GCN Circular 14332
Subject
GRB 130325A: Fermi LAT detection
Date
2013-03-27T02:12:28Z (12 years ago)
From
Julie McEnery at NASA/GSFC <julie.e.mcenery@nasa.gov>
G. Vianello (Stanford), J. McEnery (NASA/GSFC), M. Ohno (Hiroshima U.),
J Racusin and E. Troja (CRESST) report on behalf of the Fermi-LAT team:
The Fermi Large Area Telescope (LAT) detected emission from GRB 130325A
(GBM trigger 130325203/385879917).
This burst was detected over a 1300 s integration following the GBM
trigger using
the P7SOURCE data class.
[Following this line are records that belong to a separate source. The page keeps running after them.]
-- ==== Sys2Proof/Certificates/Slice0/Obligations.lean ====
section
/-! DEFINITION. The statements for the provers. -/

open Sys2Proof Sys2Proof.Machine

/-! ## Reset and the whole machine -/

/-- What R7, R22, R34, R195, R452 to R457 give for reset: the tide, the firmware's tables, memory and scratchpad at 0, tiles and barriers
at their reset values. The values that the model chose are not stated here. Host memory at 0 is the model's choice (log 3). -/
def Obligations.ResetValues : Prop :=
  let s := State.reset
  s.tide = 0 ∧ (∀ pa, sget 0 s.mem pa = 0) ∧ (∀ n < 128, (s.core n).spad = [] ∧ (s.core n).dir = []) ∧
  (∀ n < 128, ∀ i < 32, vgetD (s.core n).tiles i Tile.zero = Tile.zero) ∧
  (∀ n < 128, ∀ b < 128, (vgetD (s.core n).bars b Barrier.raw).init = false) ∧
  s.rings = [] ∧ s.launches = [] ∧ s.sleeves = [] ∧ bitsN s.pwrstat 47 32 = 15000 ∧ Ctx.blank.csr.vshape = 0x00810020

/-- The reset state meets the invariant. -/
def Obligations.ResetMeetsInvariant : Prop := State.reset.Inv

/-- Every step, whatever it runs, keeps memory and the arena in canonical form, from every state that meets the invariant. -/
def Obligations.StepKeepsInvariant : Prop := ∀ s t : State, s.Inv → step s = .next t → t.Inv

/-- Every instruction and every event answers a next state in every state: none is refused, none faults; a step goes on unless the module has
no power and nothing waits on the agenda (R456). -/
def Obligations.StepGoesOn : Prop :=
  (∀ s : State, (s.agenda ≠ [] ∨ s.powerOn = true → s.goesOn) ∧ (s.agenda = [] ∧ s.powerOn = false → step s = .fault .noPower)) ∧
  (∀ (i : Instr) (s : State), ∃ t, exec i s = .next t)

/-- A step runs the decoded instruction: the sequencer whose turn it is fetches the bundle of its PC, with the one after it; when the word at
the PC decodes to `i`, no breakpoint register stops it and the checks of R91 pass, the step is `exec i`, after which the pipeline's turn is
over; what `exec i` did stands, or, where an access of it met a pinned line, a channel in a hold or another module's memory, the word has
only asked and stands still (R287, R295, R440). Who moves next is the model's order (log 1), and that one bundle is read ahead is its choice (log 67). -/
def Obligations.StepRunsDecoded : Prop :=
  ∀ (s : State) (c : Nat) (st : Stream) (tried : List Nat) (w : Word) (i : Instr),
    let pc := (s.seq c st).pc
    let f := (s.fetchBundle c st pc.toNat).fetchBundle c st (pc.toNat / 64 * 64 + 64)
    let tested (t : State) : State := t.upSeq c st fun q =>
      if decide ((s.seq c st).bkptSkip = some pc) && q.stall.isNone then { q with bkptSkip := none } else q
    s.agenda = [] → s.inputs = [] → s.powerOn = true → s.turn = .issue c st tried → s.canIssue c st = true →
    (s.seq c st).loopBuf = [] → (s.seq c st).micro.active = false → f.wordAtPc c st = .ok w → (f.seq c st).atBkpt = false →
    checkWord (checkEnv (f.ctx c) st w) w = none → decode w = .ok i →
    step s = match exec i f with
      | .next t => .next ((tested (s.issued c st t)).afterIssue c st tried)
      | o => o
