/-! ## Changing a context -/

@[simp] theorem upCtx_tide (s : State) (c : Nat) (f : Ctx → Ctx) : (s.upCtx c f).tide = s.tide := rfl
@[simp] theorem upCtx_mem (s : State) (c : Nat) (f : Ctx → Ctx) : (s.upCtx c f).mem = s.mem := rfl
@[simp] theorem upCtx_code (s : State) (c : Nat) (f : Ctx → Ctx) : (s.upCtx c f).code = s.code := rfl
@[simp] theorem upCtx_codeEdits (s : State) (c : Nat) (f : Ctx → Ctx) : (s.upCtx c f).codeEdits = s.codeEdits := rfl
@[simp] theorem upCtx_sharedCode (s : State) (c : Nat) (f : Ctx → Ctx) : (s.upCtx c f).sharedCode = s.sharedCode := rfl
@[simp] theorem upCtx_uncorr (s : State) (c : Nat) (f : Ctx → Ctx) : (s.upCtx c f).uncorr = s.uncorr := rfl
@[simp] theorem upCtx_keys (s : State) (c : Nat) (f : Ctx → Ctx) : (s.upCtx c f).keys = s.keys := rfl
@[simp] theorem upCtx_sectorKey (s : State) (c : Nat) (f : Ctx → Ctx) : (s.upCtx c f).sectorKey = s.sectorKey := rfl
@[simp] theorem upCtx_keySpans (s : State) (c : Nat) (f : Ctx → Ctx) : (s.upCtx c f).keySpans = s.keySpans := rfl
@[simp] theorem upCtx_nextKey (s : State) (c : Nat) (f : Ctx → Ctx) : (s.upCtx c f).nextKey = s.nextKey := rfl
@[simp] theorem upCtx_l2 (s : State) (c : Nat) (f : Ctx → Ctx) : (s.upCtx c f).l2 = s.l2 := rfl
@[simp] theorem upCtx_l2cls (s : State) (c : Nat) (f : Ctx → Ctx) : (s.upCtx c f).l2cls = s.l2cls := rfl
@[simp] theorem upCtx_l2mon (s : State) (c : Nat) (f : Ctx → Ctx) : (s.upCtx c f).l2mon = s.l2mon := rfl
@[simp] theorem upCtx_rdc (s : State) (c : Nat) (f : Ctx → Ctx) : (s.upCtx c f).rdc = s.rdc := rfl
@[simp] theorem upCtx_mat (s : State) (c : Nat) (f : Ctx → Ctx) : (s.upCtx c f).mat = s.mat := rfl
@[simp] theorem upCtx_wcsBase (s : State) (c : Nat) (f : Ctx → Ctx) : (s.upCtx c f).wcsBase = s.wcsBase := rfl
@[simp] theorem upCtx_cores (s : State) (c : Nat) (f : Ctx → Ctx) : (s.upCtx c f).cores = s.cores := rfl
@[simp] theorem upCtx_vfs (s : State) (c : Nat) (f : Ctx → Ctx) : (s.upCtx c f).vfs = s.vfs := rfl
@[simp] theorem upCtx_rings (s : State) (c : Nat) (f : Ctx → Ctx) : (s.upCtx c f).rings = s.rings := rfl
@[simp] theorem upCtx_launches (s : State) (c : Nat) (f : Ctx → Ctx) : (s.upCtx c f).launches = s.launches := rfl
@[simp] theorem upCtx_graphs (s : State) (c : Nat) (f : Ctx → Ctx) : (s.upCtx c f).graphs = s.graphs := rfl
@[simp] theorem upCtx_sleeves (s : State) (c : Nat) (f : Ctx → Ctx) : (s.upCtx c f).sleeves = s.sleeves := rfl
@[simp] theorem upCtx_faults (s : State) (c : Nat) (f : Ctx → Ctx) : (s.upCtx c f).faults = s.faults := rfl
@[simp] theorem upCtx_nextFault (s : State) (c : Nat) (f : Ctx → Ctx) : (s.upCtx c f).nextFault = s.nextFault := rfl
@[simp] theorem upCtx_pflog (s : State) (c : Nat) (f : Ctx → Ctx) : (s.upCtx c f).pflog = s.pflog := rfl
@[simp] theorem upCtx_msix (s : State) (c : Nat) (f : Ctx → Ctx) : (s.upCtx c f).msix = s.msix := rfl
@[simp] theorem upCtx_replies (s : State) (c : Nat) (f : Ctx → Ctx) : (s.upCtx c f).replies = s.replies := rfl
@[simp] theorem upCtx_leases (s : State) (c : Nat) (f : Ctx → Ctx) : (s.upCtx c f).leases = s.leases := rfl
@[simp] theorem upCtx_nextLease (s : State) (c : Nat) (f : Ctx → Ctx) : (s.upCtx c f).nextLease = s.nextLease := rfl
@[simp] theorem upCtx_units (s : State) (c : Nat) (f : Ctx → Ctx) : (s.upCtx c f).units = s.units := rfl
@[simp] theorem upCtx_periods (s : State) (c : Nat) (f : Ctx → Ctx) : (s.upCtx c f).periods = s.periods := rfl
@[simp] theorem upCtx_retired (s : State) (c : Nat) (f : Ctx → Ctx) : (s.upCtx c f).retired = s.retired := rfl
@[simp] theorem upCtx_holds (s : State) (c : Nat) (f : Ctx → Ctx) : (s.upCtx c f).holds = s.holds := rfl
@[simp] theorem upCtx_lastHold (s : State) (c : Nat) (f : Ctx → Ctx) : (s.upCtx c f).lastHold = s.lastHold := rfl
@[simp] theorem upCtx_placements (s : State) (c : Nat) (f : Ctx → Ctx) : (s.upCtx c f).placements = s.placements := rfl
@[simp] theorem upCtx_locating (s : State) (c : Nat) (f : Ctx → Ctx) : (s.upCtx c f).locating = s.locating := rfl
@[simp] theorem upCtx_tableSig (s : State) (c : Nat) (f : Ctx → Ctx) : (s.upCtx c f).tableSig = s.tableSig := rfl
@[simp] theorem upCtx_quays (s : State) (c : Nat) (f : Ctx → Ctx) : (s.upCtx c f).quays = s.quays := rfl
@[simp] theorem upCtx_reqs (s : State) (c : Nat) (f : Ctx → Ctx) : (s.upCtx c f).reqs = s.reqs := rfl
@[simp] theorem upCtx_nextReq (s : State) (c : Nat) (f : Ctx → Ctx) : (s.upCtx c f).nextReq = s.nextReq := rfl
@[simp] theorem upCtx_peerWants (s : State) (c : Nat) (f : Ctx → Ctx) : (s.upCtx c f).peerWants = s.peerWants := rfl
@[simp] theorem upCtx_exports (s : State) (c : Nat) (f : Ctx → Ctx) : (s.upCtx c f).exports = s.exports := rfl
@[simp] theorem upCtx_comms (s : State) (c : Nat) (f : Ctx → Ctx) : (s.upCtx c f).comms = s.comms := rfl
@[simp] theorem upCtx_recvStore (s : State) (c : Nat) (f : Ctx → Ctx) : (s.upCtx c f).recvStore = s.recvStore := rfl
@[simp] theorem upCtx_arriving (s : State) (c : Nat) (f : Ctx → Ctx) : (s.upCtx c f).arriving = s.arriving := rfl
@[simp] theorem upCtx_aborted (s : State) (c : Nat) (f : Ctx → Ctx) : (s.upCtx c f).aborted = s.aborted := rfl
@[simp] theorem upCtx_sessions (s : State) (c : Nat) (f : Ctx → Ctx) : (s.upCtx c f).sessions = s.sessions := rfl
@[simp] theorem upCtx_pwrstat (s : State) (c : Nat) (f : Ctx → Ctx) : (s.upCtx c f).pwrstat = s.pwrstat := rfl
@[simp] theorem upCtx_atomicReq (s : State) (c : Nat) (f : Ctx → Ctx) : (s.upCtx c f).atomicReq = s.atomicReq := rfl
@[simp] theorem upCtx_rails (s : State) (c : Nat) (f : Ctx → Ctx) : (s.upCtx c f).rails = s.rails := rfl
@[simp] theorem upCtx_booted (s : State) (c : Nat) (f : Ctx → Ctx) : (s.upCtx c f).booted = s.booted := rfl
@[simp] theorem upCtx_bootStage (s : State) (c : Nat) (f : Ctx → Ctx) : (s.upCtx c f).bootStage = s.bootStage := rfl
@[simp] theorem upCtx_bootImage (s : State) (c : Nat) (f : Ctx → Ctx) : (s.upCtx c f).bootImage = s.bootImage := rfl
@[simp] theorem upCtx_imageOk (s : State) (c : Nat) (f : Ctx → Ctx) : (s.upCtx c f).imageOk = s.imageOk := rfl
@[simp] theorem upCtx_badImages (s : State) (c : Nat) (f : Ctx → Ctx) : (s.upCtx c f).badImages = s.badImages := rfl
@[simp] theorem upCtx_sideband (s : State) (c : Nat) (f : Ctx → Ctx) : (s.upCtx c f).sideband = s.sideband := rfl
@[simp] theorem upCtx_fwLaunches (s : State) (c : Nat) (f : Ctx → Ctx) : (s.upCtx c f).fwLaunches = s.fwLaunches := rfl
@[simp] theorem upCtx_periodNo (s : State) (c : Nat) (f : Ctx → Ctx) : (s.upCtx c f).periodNo = s.periodNo := rfl
@[simp] theorem upCtx_decayNo (s : State) (c : Nat) (f : Ctx → Ctx) : (s.upCtx c f).decayNo = s.decayNo := rfl
@[simp] theorem upCtx_powerWindow (s : State) (c : Nat) (f : Ctx → Ctx) : (s.upCtx c f).powerWindow = s.powerWindow := rfl
@[simp] theorem upCtx_bootObs (s : State) (c : Nat) (f : Ctx → Ctx) : (s.upCtx c f).bootObs = s.bootObs := rfl
@[simp] theorem upCtx_agenda (s : State) (c : Nat) (f : Ctx → Ctx) : (s.upCtx c f).agenda = s.agenda := rfl
@[simp] theorem upCtx_deferred (s : State) (c : Nat) (f : Ctx → Ctx) : (s.upCtx c f).deferred = s.deferred := rfl
@[simp] theorem upCtx_inputs (s : State) (c : Nat) (f : Ctx → Ctx) : (s.upCtx c f).inputs = s.inputs := rfl
@[simp] theorem upCtx_mail (s : State) (c : Nat) (f : Ctx → Ctx) : (s.upCtx c f).mail = s.mail := rfl
@[simp] theorem upCtx_cpls (s : State) (c : Nat) (f : Ctx → Ctx) : (s.upCtx c f).cpls = s.cpls := rfl
@[simp] theorem upCtx_edits (s : State) (c : Nat) (f : Ctx → Ctx) : (s.upCtx c f).edits = s.edits := rfl
@[simp] theorem upCtx_fwWaits (s : State) (c : Nat) (f : Ctx → Ctx) : (s.upCtx c f).fwWaits = s.fwWaits := rfl
@[simp] theorem upCtx_netBad (s : State) (c : Nat) (f : Ctx → Ctx) : (s.upCtx c f).netBad = s.netBad := rfl
@[simp] theorem upCtx_turn (s : State) (c : Nat) (f : Ctx → Ctx) : (s.upCtx c f).turn = s.turn := rfl
@[simp] theorem upCtx_late (s : State) (c : Nat) (f : Ctx → Ctx) : (s.upCtx c f).late = s.late := rfl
This burst seems unusual because despite being
within
the field of view of the LAT at the time of the GBM trigger, it was not
detected by
the LAT during the prompt phase, which lasted 10 s (GCN 14329).
The best LAT on-ground location is found to be RA, DEC 122.78, -18.90
(J2000)
with an error radius of 0.25 deg (68% containment, statistical error
only), this
was 51 deg from the LAT boresight at the time of the trigger and
triggered an
autonomous repoint of the spacecraft at 04:52:31.48 UT.
A Swift ToO has been submitted.
The Fermi LAT point of contact for this burst is Julie McEnery
(julie.mcenery@nasa.gov).
The Fermi LAT is a pair conversion telescope designed to cover the energy
band from 20 MeV to greater than 300 GeV. It is the product of an
international
collaboration between NASA and DOE in the U.S. and many scientific
institutions
across France, Italy, Japan and Sweden.